Últimamente había estado pensando en cómo burlar al Cielo, especialmente a los favorecidos.

Ahora, había ideado un plan para confinar a su enemigo dentro del espacio.

Allí, llevaría a cabo su voluntad, convirtiendo el espacio en su ventaja.

«Veamos si el Cielo aún puede influenciar a este individuo dentro del Paraíso», sonrió Elena maliciosamente pensando en su plan.

Al ver a su esposa a punto de agacharse, Ethan rápidamente la asistió y tomó la jeringa para recoger una gota de sangre, finalmente comprendiendo su intención.

Aún así, buscó confirmación.

—Esposa, ¿vas a marcar al matón?

Elena asintió con una sonrisa maliciosa.

—Sí, ya que no podemos llevárnoslo por la fuerza, vamos a extraerlo encubiertamente sin alertar a los otros matones.

Este bastardo me llamó perra, y pienso hacer que se arrepienta.

Finalmente presenciaron el otro lado de Elena—el vengativo.

La mayoría del tiempo, solo la veían como la mujer cálida y sonriente que siempre era complaciente, especialmente con los niños.

Pero la forma en que sonreía ahora estaba llena de malicia.

Se preguntaron qué destino le esperaba al matón pelirrojo bajo la ira de Elena.

Al verlos observarla con curiosidad, Elena puso los ojos en blanco y les indicó que limpiaran el suelo.

—Muy bien, pongámonos a trabajar.

Aún no hemos terminado; necesitamos limpiar esta área del olor a sangre.

Los otros matones volverán pronto a la unidad del gerente y probablemente vendrán aquí.

No podemos permitir que sospechen por el olor a sangre y estos cadáveres.

Antes de que pudieran comenzar, escucharon pasos acercándose.

Era Lydia, quien había visto la acción en el CCTV y estaba preocupada, así que se ofreció a bajar para verificar que estuvieran bien.

—¿Están todos bien?

—preguntó.

—Estamos bien.

Los matones ni siquiera se movieron cuando los emboscamos.

Fue una victoria unilateral —alardeó Oslo, comenzando a guardar los cuerpos en su [Inventario], planeando arrojarlos por la ventana más tarde.

Lydia puso los ojos en blanco y se unió a ellos para limpiar el área.

Mientras tanto, Elena estaba concentrada en su Tableta Dorada, su expresión seria mientras ordenaba:
—Añade una nueva marca con un símbolo en forma de jaula.

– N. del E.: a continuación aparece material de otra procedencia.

-- ==== Sys2Proof/Machine/State.lean ====
section
/-! DEFINITION. The state of one FEC-CORE block as plain data (spec/10_state.md R20 to R33; the five ports of spec/20_memory.md R46), and the state after reset (R31, R190). -/

namespace Sys2Proof.Machine

/-- The Gilbert-Elliott ChannelState (R29). -/
inductive ChannelState where
  | good
  | bad
deriving DecidableEq, Repr

/-- Which decision of a position a GE command takes next: R147 has a flip decision and then a
transition decision. BSC has flip decisions only. The name is the model's own (log 9). -/
inductive Phase where
  | flip
  | transition
deriving DecidableEq, Repr

/-- `PAR`, the code parameters (m, r, n) of a command (R21, R80). -/
structure CodeParams where
  m : Nat
  r : Nat
  n : Nat
deriving DecidableEq, Repr

/-- The working state of one command (R21): created when the command starts, discarded when its
response is given. -/
structure Work where
  /-- `PAR`, the code parameters. -/
  par : CodeParams
  /-- `CW`, the working BitVector; for BSC and GE the `out` of their pseudocode. -/
  cw : BitVector
  /-- `IDX`, the position being processed. -/
  idx : Nat
  /-- `SYN`, the check bits, check_0 first. -/
  syn : List Bool
  /-- `S`, the ChannelState. -/
  s : ChannelState
  /-- The decision due at position `IDX` (log 9). -/
  phase : Phase
  /-- `FLIPPED`, the count of inverted bits. -/
  flipped : Nat
  /-- `CNT`, the counter of DIFF. -/
  cnt : Nat
deriving DecidableEq, Repr

/-- The two commands that pull draws, with their operands as read at the start (20_memory.md R44).
Only these can still be running when a step ends, because only these can wait for a draw (R196). -/
inductive Channel where
  | bsc (bitsIn : BitVector) (ber : Nat)
  | ge (bitsIn : BitVector) (pGB pBG pG pB : Nat)
deriving DecidableEq, Repr

/-- The sequencer's condition (R22); BUSY holds the command in flight and its working state. -/
inductive Sequencer where
  | idle
  | busy (command : Channel) (work : Work)
deriving DecidableEq, Repr

/-- The status conditions (60_exceptions.md R170); there is no eighth (93 U6). -/
inductive Status where
  | ok
  | invalidParameter
  | invalidMessageLength
  | invalidCodewordLength
  | uncorrectable
  | invalidCommand
  | capacityExceeded
deriving DecidableEq, Repr

/-- The response fields; those a command has stand here in the order R63 gives them. A field that is not valid for the status, or not one of the
command's, is absent (R68, log 11). -/
structure Response where
  status : Status
  r : Option Nat
  n : Option Nat
  codeword : Option BitVector
  errpos : Option Nat
  data : Option BitVector
  failed : Option Nat
  bitsOut : Option BitVector
  flipped : Option Nat
  count : Option Nat
deriving DecidableEq, Repr

/-- What the outside world does at the ports (70_reset_and_hazards.md R192, log 3). -/
inductive Input where
  /-- The host offers a command on CMD and OPERANDS. -/
  | offer (o : Offer)
  /-- The random source has one more draw ready on RND. -/
  | draw (u : Nat)
  /-- RST is asserted (`true`) or released (`false`). -/
  | rst (level : Bool)
deriving DecidableEq, Repr

/-- Reasons the machine stops with a fault: none. Every exceptional condition of the spec is a
status in a response, after which the block goes on (60_exceptions.md R180). -/
inductive Fault where
deriving DecidableEq, Repr

/-- Reasons the machine has no move. -/
inductive Refusal where
  /-- Raised by exec for an instruction without a meaning; no instruction is left without one.
  Safe. -/
  | notModelled (mnemonic : String)
  /-- Raised by accepting a transaction whose operand fields are not those R63 lists for its
  command word and in which no LEN value above N_MAX is found: the spec has no such transaction
  (log 8). Safe: nothing follows from it. -/
  | malformedOperands
deriving DecidableEq, Repr

/-- The block and its ports. -/
structure State where
  /-- The parameters of this build (00_scope.md R5, R6). -/
  config : Config
  /-- CMD and OPERANDS: commands offered and not yet accepted, oldest first (R195). -/
  cmd : List Offer
  /-- RND: the draws the random source has ready, oldest first (20_memory.md R51). -/
  rnd : List Nat
  /-- The sequencer's condition (R22). -/
  seq : Sequencer
  /-- RESP: the responses given, oldest first (20_memory.md R52). -/
  resp : List Response
  /-- RST: asserted or not (R190). -/
  rst : Bool
  /-- What the outside does next, one event per step (log 3). -/
  inputs : List Input
deriving DecidableEq, Repr

/-- Working state as it is before a command writes it. IDX is 1 and FLIPPED 0 in every command
(R25, R134); the rest is never read before it is written (R31), so its values are a DESIGN CHOICE
that nothing can see (log 9). -/
def Work.fresh : Work where
  par := ⟨0, 0, 0⟩
  cw := []
  idx := 1
  syn := []
  s := .good
  phase := .flip
  flipped := 0
  cnt := 0

/-- A block of the given parameters right after reset (R31, R190): IDLE, nothing in flight, no
response. Nothing offered, no draw ready and nothing scheduled are the outside's side of the ports
(log 18). -/
def State.resetWith (c : Config) : State where
  config := c
  cmd := []
  rnd := []
  seq := .idle
  resp := []
  rst := false
  inputs := []

/-- The machine right after reset. -/
def State.reset : State :=
  .resetWith .standard

end Sys2Proof.Machine
end

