-- ==== Sys2Proof/WellFormed.lean ====
section
/-! DEFINITION. Which commands the ports of a given build can carry: every operand value fits its field (spec/30_encoding.md R62). -/

namespace Sys2Proof

/-- Every operand fits the physical width of its field. The meanings do not rest on it: a value an
interface presents beyond its field's width gets the status R65 and R67 give it (log 14). -/
def Instr.wellFormed (c : Config) : Instr → Bool
  | .hparam m => Machine.fitsLen c m
  | .henc data => Machine.fitsBits c data
  | .hsyn received => Machine.fitsBits c received
  | .hdec received => Machine.fitsBits c received
  | .bsc bitsIn ber => Machine.fitsBits c bitsIn && Machine.fitsProb c ber
  | .ge bitsIn pGB pBG pG pB =>
    Machine.fitsBits c bitsIn && Machine.fitsProb c pGB && Machine.fitsProb c pBG
      && Machine.fitsProb c pG && Machine.fitsProb c pB
  | .diff a b => Machine.fitsBits c a && Machine.fitsBits c b

end Sys2Proof
end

Restricciones: Esta marca significa que solo pueden acceder al sector del Campo de Entrenamiento Sureste y no pueden salir voluntariamente del Paraíso.

Serán tratados como prisioneros.

Elena había construido una casa portátil en forma de cúpula en el Campo de Entrenamiento Sureste para interrogatorios.

Estaba pintada de negro liso e iluminada por una sola luz en el techo, creando una atmósfera de intimidación y miedo.

Tenía la intención de usar esta estructura para las marcas en forma de jaula para asegurarse de que permanecieran confinados.

Observó mientras la Tableta Dorada ejecutaba su orden, añadiendo la marca en forma de jaula a la Pestaña de Símbolos.

Una sonrisa satisfecha cruzó su rostro mientras se preparaba para marcar al matón pelirrojo.

Elena tenía dos opciones para enviar al individuo al espacio.

Si la persona estaba marcada, podía usar la Tableta Dorada para forzar la invocación de esa persona.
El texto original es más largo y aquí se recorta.